• The task
All lines in the data below carrying the string "DecidableEq" are to be located and copied.

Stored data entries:
•••••
-- ==== Sys2Proof/Laws/Records.lean ====
section
/-!
SUPPORT. What a command record does once it has passed the checks of every record: its item is open and its command is done.
-/
set_option Elab.async false
namespace Sys2Proof.Machine

theorem SMap.length_erase_le {α : Type} (m : SMap α) (k : Nat) (p : Nat × α → Bool) :
    ((SMap.erase m k).filter p).length ≤ (m.filter p).length := by
  induction m with
  | nil => exact Nat.le_refl _
  | cons e m ih =>
    obtain ⟨j, w⟩ := e
    unfold SMap.erase
    have : (m.filter p).length ≤ (((j, w) :: m).filter p).length := by
      rw [List.filter_cons]; split <;> simp
    split
    · exact ih.trans this
    · rw [List.filter_cons, List.filter_cons]; split
      · simpa using ih
      · exact ih

theorem SMap.length_put_le {α : Type} [DecidableEq α] {d : α} (m : SMap α) (k : Nat) (v : α) (p : Nat × α → Bool) :
    ((SMap.put d m k v).filter p).length ≤ (m.filter p).length + 1 := by
  have hc : ∀ (l : SMap α) e, (l.filter p).length ≤ ((e :: l).filter p).length ∧ ((e :: l).filter p).length ≤ (l.filter p).length + 1 := by
    intro l e
    rw [List.filter_cons]; split <;> simp
  induction m with
  | nil =>
    unfold SMap.put
    split
    · simp
    · exact (hc [] _).2
  | cons e m ih =>
    obtain ⟨j, w⟩ := e
    unfold SMap.put
    split
    · split
      · exact Nat.le_succ_of_le (SMap.length_erase_le _ _ _)
      · exact (hc _ _).2
    · split
      · split
        · exact Nat.le_succ_of_le ((SMap.length_erase_le _ _ _).trans (hc _ _).1)
        · exact (hc _ _).2.trans (Nat.add_le_add_right (hc _ _).1 1)
      · rw [List.filter_cons, List.filter_cons]; split
        · simpa using ih
        · exact ih

@[simp] theorem State.arrive_item? (s : State) (r : Rec) (op : Nat) (ho : op ≠ 0) :
    (s.arrive r op).item? (keyOf s r) = some (itemOf s r op) := by
  refine State.item?_setItems ?_
  intro e
  have : (itemOf s r op).op = Item.reset.op := by rw [e]
  exact ho this

@[simp] theorem State.arrive_sess (s : State) (r : Rec) (op : Nat) :
    (s.arrive r op).getSess r.sess = { s.getSess r.sess with expect := (s.getSess r.sess).expect + 1, gapTold := false } :=
  SMap.get_put_same _ _ _

theorem State.arrive_early {s : State} {r : Rec} {n : Nat} (h : Accepted s r n) (op : Nat) (served start : Bool)
    (hs : served = true ∨ s.flt.safeStop = false) (hr : served = true ∨ start = true ∨ (s.getTenants (owner s r)).stopped = false) :
    (s.arrive r op).earlyEnd (itemOf s r op) served start false n = none := by
  have hl : ((s.arrive r op).sessItems r.sess).length ≤ (s.sessItems r.sess).length + 1 := by
    unfold State.sessItems State.itemsWhere
    rw [List.length_map, List.length_map]
    exact SMap.length_put_le _ _ _ _
  have hroom := h.room
  unfold State.earlyEnd
  have e1 : (s.arrive r op).flt = s.flt := rfl
  have e2 : ∀ t, (s.arrive r op).getTenants t = s.getTenants t := fun _ => rfl
  have e3 : (itemOf s r op).sess = r.sess := rfl
  have e4 : (itemOf s r op).principal = owner s r := rfl
  have e5 : (itemOf s r op).body = r.body := rfl
  simp only [e1, e2, e3, e4, e5, State.arrive_sess]
  rw [if_neg (by rcases hs with hs | hs <;> simp [hs]), if_neg h.loan, if_neg (by simp), if_neg (by have := h.body; omega),
    if_neg (by simp [h.opened]), if_neg (by omega), if_neg (by rcases hr with hr | hr | hr <;> simp [hr])]

/-- A record that passes every check is handed to its command. -/
theorem State.takeRec_accepted {s : State} {r : Rec} {n : Nat} (h : Accepted s r n) (op : Nat) (served start : Bool)
    (run : State → Nat → Item → State)
    (hs : served = true ∨ s.flt.safeStop = false) (hr : served = true ∨ start = true ∨ (s.getTenants (owner s r)).stopped = false) :
    s.takeRec op r served start false n run = run (s.arrive r op) (keyOf s r) (itemOf s r op) := by
  have he := State.arrive_early h op served start hs hr
  unfold State.takeRec
  rw [if_neg (by simp [h.opened]), if_neg (by simp [h.block, h.expect])]
  simp only [State.arrive, keyOf, itemOf, owner] at he ⊢
  rw [he]

theorem State.takeRec_taken {s : State} {r : Rec} {n : Nat} (h : Taken s r n) (op : Nat) (served start : Bool)
    (run : State → Nat → Item → State) :
    s.takeRec op r served start false n run = run (s.arrive r op) (keyOf s r) (itemOf s r op) :=
  State.takeRec_accepted h.toAccepted op served start run (Or.inr h.safe) (Or.inr (Or.inr h.running))

@[simp] theorem State.unqueue_sess (s : State) (n k : Nat) : (s.unqueue n k).sess = s.sess := by
  unfold State.unqueue State.takeResync
  simp only
  split
  · split <;> rfl
  · rfl

/-- A completion formed for an open item of a record is the last record of its session. -/
theorem Answered.finishB {s u : State} {r : Rec} {i : Item} {out det : Nat} {body : Bytes} (hu : u.item? (keyOf s r) = some i)
    (hi : i.sess = r.sess ∧ i.acc = r.acc ∧ i.principal ≤ 64 ∧ i.cause = none ∧ u.periodicItem i = false) (hl : (u.getSess r.sess).live = true)
    (hq : (s.getSess r.sess).txQueue <+: (u.getSess r.sess).txQueue) :
    Answered s (u.finishB (keyOf s r) out det body) r out det body := by
  have hd : (u.dropItem (keyOf s r) i).sess = u.sess := by
    unfold State.dropItem
    cases i.pipe <;> simp only <;> split
    exacts [rfl, rfl, State.unqueue_sess _ _ _, State.unqueue_sess _ _ _]
  have hg : (u.dropItem (keyOf s r) i).getSess r.sess = u.getSess r.sess := by
    unfold State.getSess; rw [hd]
  unfold State.finishB
  rw [hu]
  have hp : i.principal ≠ hubPrincipal := by have := hi.2.2.1; unfold hubPrincipal; omega
  simp only [hp, if_false, hi.1, hi.2.1, hi.2.2.2.1, hi.2.2.2.2, hl, if_true, bestCause]
  refine ⟨_, i.isIn, i.moved, match i.pipe with | some n => u.pipeWord n | none => 0, u.portCount (u.itemPort i), hq, ?_⟩
  rw [State.getSess_modSess_same, hg]
  cases i.pipe <;> rfl

theorem Quiet.arrive {s : State} (h : Quiet s) (r : Rec) (op : Nat) (ho : op < 0x60) (ht : owner s r ≤ 64) :
    Quiet (s.arrive r op) :=
  Quiet.setItems (h.modSess _ _) _ _ ⟨rfl, ho, by show owner s r ≠ 127; omega, rfl⟩

theorem SMap.mem_erase_ne {α : Type} {m : SMap α} {k : Nat} {e : Nat × α} (h : e ∈ SMap.erase m k) : e.1 ≠ k := by
  induction m with
  | nil => cases h
  | cons x m ih =>
    obtain ⟨j, w⟩ := x
    unfold SMap.erase at h
    split at h
    · exact ih h
    · rename_i hj
      rcases List.mem_cons.mp h with rfl | h
      · exact hj
      · exact ih h

theorem SMap.mem_put_default {α : Type} [DecidableEq α] {d : α} {m : SMap α} {k : Nat} {e : Nat × α} (h : e ∈ SMap.put d m k d) :
    e ∈ m ∧ e.1 ≠ k := by
  induction m with
  | nil => simp [SMap.put] at h
  | cons x m ih =>
    obtain ⟨j, w⟩ := x
    simp only [SMap.put, if_true] at h
    split at h
    · exact ⟨SMap.mem_erase h, SMap.mem_erase_ne h⟩
    · split at h
      · exact ⟨List.mem_cons_of_mem _ (SMap.mem_erase h), SMap.mem_erase_ne h⟩
      · rename_i h1 h2
        rcases List.mem_cons.mp h with rfl | h
        · exact ⟨by simp, fun e => h2 e.symm⟩
        · exact ⟨List.mem_cons_of_mem _ (ih h).1, (ih h).2⟩

/-- With its item dropped again, a record leaves a quiet state quiet, whatever its opcode. -/
theorem Quiet.arrived {s : State} (h : Quiet s) (r : Rec) (op : Nat) :
    Quiet ((s.arrive r op).setItems (keyOf s r) Item.reset) := by
  obtain ⟨h1, h2, h3, h4, h5, h6, h7, h11, h8, h9, h10⟩ := h
  refine ⟨h1, h2, h3, h4, h5, ?_, h7, h11, h8, h9, h10⟩
  rw [List.all_eq_true] at *
  intro e he
  obtain ⟨hm, hk⟩ := SMap.mem_put_default (d := Item.reset) (m := (s.arrive r op).items) he
  rcases SMap.mem_put (d := Item.reset) (m := s.items) (k := keyOf s r) (v := itemOf s r op) hm with hs | ⟨rfl, -⟩
  · exact h6 e hs
  · exact absurd rfl hk

/-- Only the clocks differ after the pass of a quiet state, so a completion stays the last record. -/
theorem Answered.settle {s u : State} {r : Rec} {out det : Nat} {body : Bytes} (h : Answered s u r out det body) (q : Quiet u) :
    Answered s u.settle r out det body := by
  have e := (State.settle_eff_quiet q).sess (by decide)
  obtain ⟨a, b, c, d, f, h1, h2⟩ := h
  exact ⟨a, b, c, d, f, h1, by unfold State.getSess; rw [e]; exact h2⟩

end Sys2Proof.Machine
end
•••••
• Your solution
theorem SMap.length_put_le {α : Type} [DecidableEq α] {d : α} (m : SMap α) (k : Nat) (v : α) (p : Nat × α → Bool) :
theorem SMap.mem_put_default {α : Type} [DecidableEq α] {d : α} {m : SMap α} {k : Nat} {e : Nat × α} (h : e ∈ SMap.put d m k d) :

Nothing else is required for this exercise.